Auf der anderen Seite sei durch die Pandemie das Bewusstsein für das Thema Essen deutlich gestiegen. Die Menschen seien genötigt, mehr zuhause zu sein, würden mehr konsumieren und sich auch mehr Zeit für ihre Mahlzeiten nehmen: „Das Essen wird mehr wertgeschätzt und wieder mehr mit Kultur und Genuss verbunden. Deshalb ist seit Corona die Frage nach der Herkunft, nach transparenter Herstellung und nach handwerklichen, bäuerlichen Produkten aus der Region mehr denn je im Fokus. Es geht wieder Richtung alte Werte, bewährte Tugenden und regionale Kreisläufe.“
Dieser Trend zur Regionalität sei schon vor der Pandemie dagewesen, nun aber noch mal ein Stück stärker geworden. Dadurch sei auch die Nachfrage nach Bioprodukten gestiegen; den Menschen werde es immer wichtiger, in einer nachhaltigen Umwelt mit gesunden Böden zu leben, auf denen ökologische statt konventioneller Landwirtschaft betrieben werde. Der Ökoring war, wie die meisten anderen Unternehmen aus dem Lebensmittelvertrieb, auch im ersten Lockdown immer im Einsatz, auch wenn ein bedeutender Teil der Klientel wie Hotels, Mensen oder Gastronomie von heute auf morgen wegbrach.

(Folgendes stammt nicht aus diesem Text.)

-- ==== Sys2Proof/Machine/State.lean ====
section
/-! DEFINITION. The state of the part, block by block as the chapters give it, as plain data; the fault and refusal types; the
state of a part that has never been used, right after power-on. -/
namespace Sys2Proof.Machine

/-! ### Timers -/

/-- A timer: `none` while it is stopped, else the duration in ms it was last started with. How much of the duration has run off
is not counted: the table's expiry rows say when it has. DESIGN CHOICE, safe (log entry 3). -/
abbrev Timer := Option Nat

/-! ### Charge Session Controller (R1) -/

/-- The session states; codes 0 to 8 in this order (section 1.1). -/
inductive Session where
  | unplugged
  | linking
  | ready
  | checking
  | starting
  | transfer
  | hold
  | stopping
  | ended
  deriving DecidableEq, Repr

/-- The hold reasons; codes 0 to 6 in this order (section 1.5). -/
inductive HoldReason where
  | vehiclePause
  | stationPause
  | offerZero
  | stationSilent
  | linkLoss
  | bandWait
  | noVoltage
  deriving DecidableEq, Repr

/-- The hold set (R1): which reasons are held. -/
structure HoldSet where
  vehiclePause : Bool
  stationPause : Bool
  offerZero : Bool
  stationSilent : Bool
  linkLoss : Bool
  bandWait : Bool
  noVoltage : Bool
  deriving DecidableEq, Repr

/-- The stop reasons; codes 1 to 12 in this order (R10). -/
inductive StopReason where
  | vehicleStop
  | stationStop
  | stationLost
  | linkLost
  | insulationFault
  | insulationUnverified
  | converterFault
  | converterTimeout
  | noRecordSpace
  | unplugged
  | supplyLoss
  | vehicleRestart
  deriving DecidableEq, Repr

/-- An offer in force: maximum and minimum in deciamps, and its sequence (R1). -/
structure Offer where
  max : Nat
  min : Nat
  seq : Nat
  deriving DecidableEq, Repr

/-- The fields of a received station kind, after the treatment of R54 (R66). -/
inductive StationMsg where
  | assign (outlet : Nat) (identity : Word)
  | offer (seq max min : Nat)
  | auth (ref : BitVec 32)
  | time (day second : Nat)
  | pause (seconds : Nat)
  | resume
  | stop (reason : Byte)
  deriving DecidableEq, Repr

/-- A received frame as it waits in the queue: its source byte and its fields (R66). -/
structure RxFrame where
  src : Byte
  msg : StationMsg
  deriving DecidableEq, Repr

/-- The Charge Session Controller (R1). -/
structure Csc where
  session : Session
  holds : HoldSet
  stopReason : Option StopReason
  /-- Vehicle authorization. -/
  auth : Bool
  /-- Station authorization reference, all ones when absent. -/
  authRef : BitVec 32
  /-- Station identity, all ones when absent. -/
  identity : Word
  offer : Option Offer
  unrecorded : Bool
  helloCount : Nat
  /-- STATION_ABSENT has been raised since entry to LINKING (R3, the last row of its table). -/
  absentRaised : Bool
  pauseT : Timer
  /-- Silence timer: stopped, or the greatest of 0, 1,000 and 10,000 ms it has reached (R18). -/
  silence : Timer
  /-- Link-loss age: stopped, or the greater of 0 and 60,000 ms it has reached (R19). -/
  linkAge : Timer
  checkingT : Timer
  readyT : Timer
  stoppingT : Timer
  requestT : Timer
  meterT : Timer
  statusT : Timer
  helloT : Timer
  /-- The frame the dispatcher handles; `none` while it is free (R21). -/
  dispatcher : Option RxFrame
  /-- The dispatcher took the frame it handles in UNPLUGGED, so that its handling ends without effect (R2, R55). -/
  takenUnplugged : Bool
  /-- Current field of the last REQUEST scheduled (R26). -/
  lastField : Nat
  /-- Converter enable output (section 1.1). -/
  enable : Bool
  deriving DecidableEq, Repr
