-- ==== Sys2Proof/Machine/Core.lean ====
section
/-! DEFINITION. The machine as the host takes it: state type, step and state after reset. -/

/-- The machine. -/
def Sys2Proof.core : Host.Core :=
  { State := Sys2Proof.Machine.State,
    Fault := Sys2Proof.Machine.Fault,
    Refusal := Sys2Proof.Machine.Refusal,
    step := Sys2Proof.Machine.step,
    reset := Sys2Proof.Machine.State.reset }
end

Gerade bereitet man sich bei dem Unternehmen wieder – mit den Erfahrungswerten des Frühjahrs – auf den zweiten Lockdown vor. Im Gegensatz zu anderen Branchen sei die Lebensmittelbranche aber – trotz aller Herausforderungen wie unterbrochener Lieferketten oder Lieferschwierigkeiten bei Verpackungsmaterial – noch relativ gut weggekommen, wie die Delikatessenhändlerin Kerstin Uhlenbusch von deli Festival aus Bad Kissingen in ihrem Vortrag: „Delikatessenmarkt Deutschland: Gegessen wird immer!“ erklärte.
Über seine Erfahrungen und Empfehlungen in COVID-19-Zeiten berichtete auch Feinkost-Händler Florian Wonneberg von der Robert Lindner GmbH aus Berlin. Im Anschluss an die Vorträge hatten die etwa 40 angemeldeten Teilnehmer die Möglichkeit, individuelle Beratungsgespräche mit den Referenten zu vereinbaren.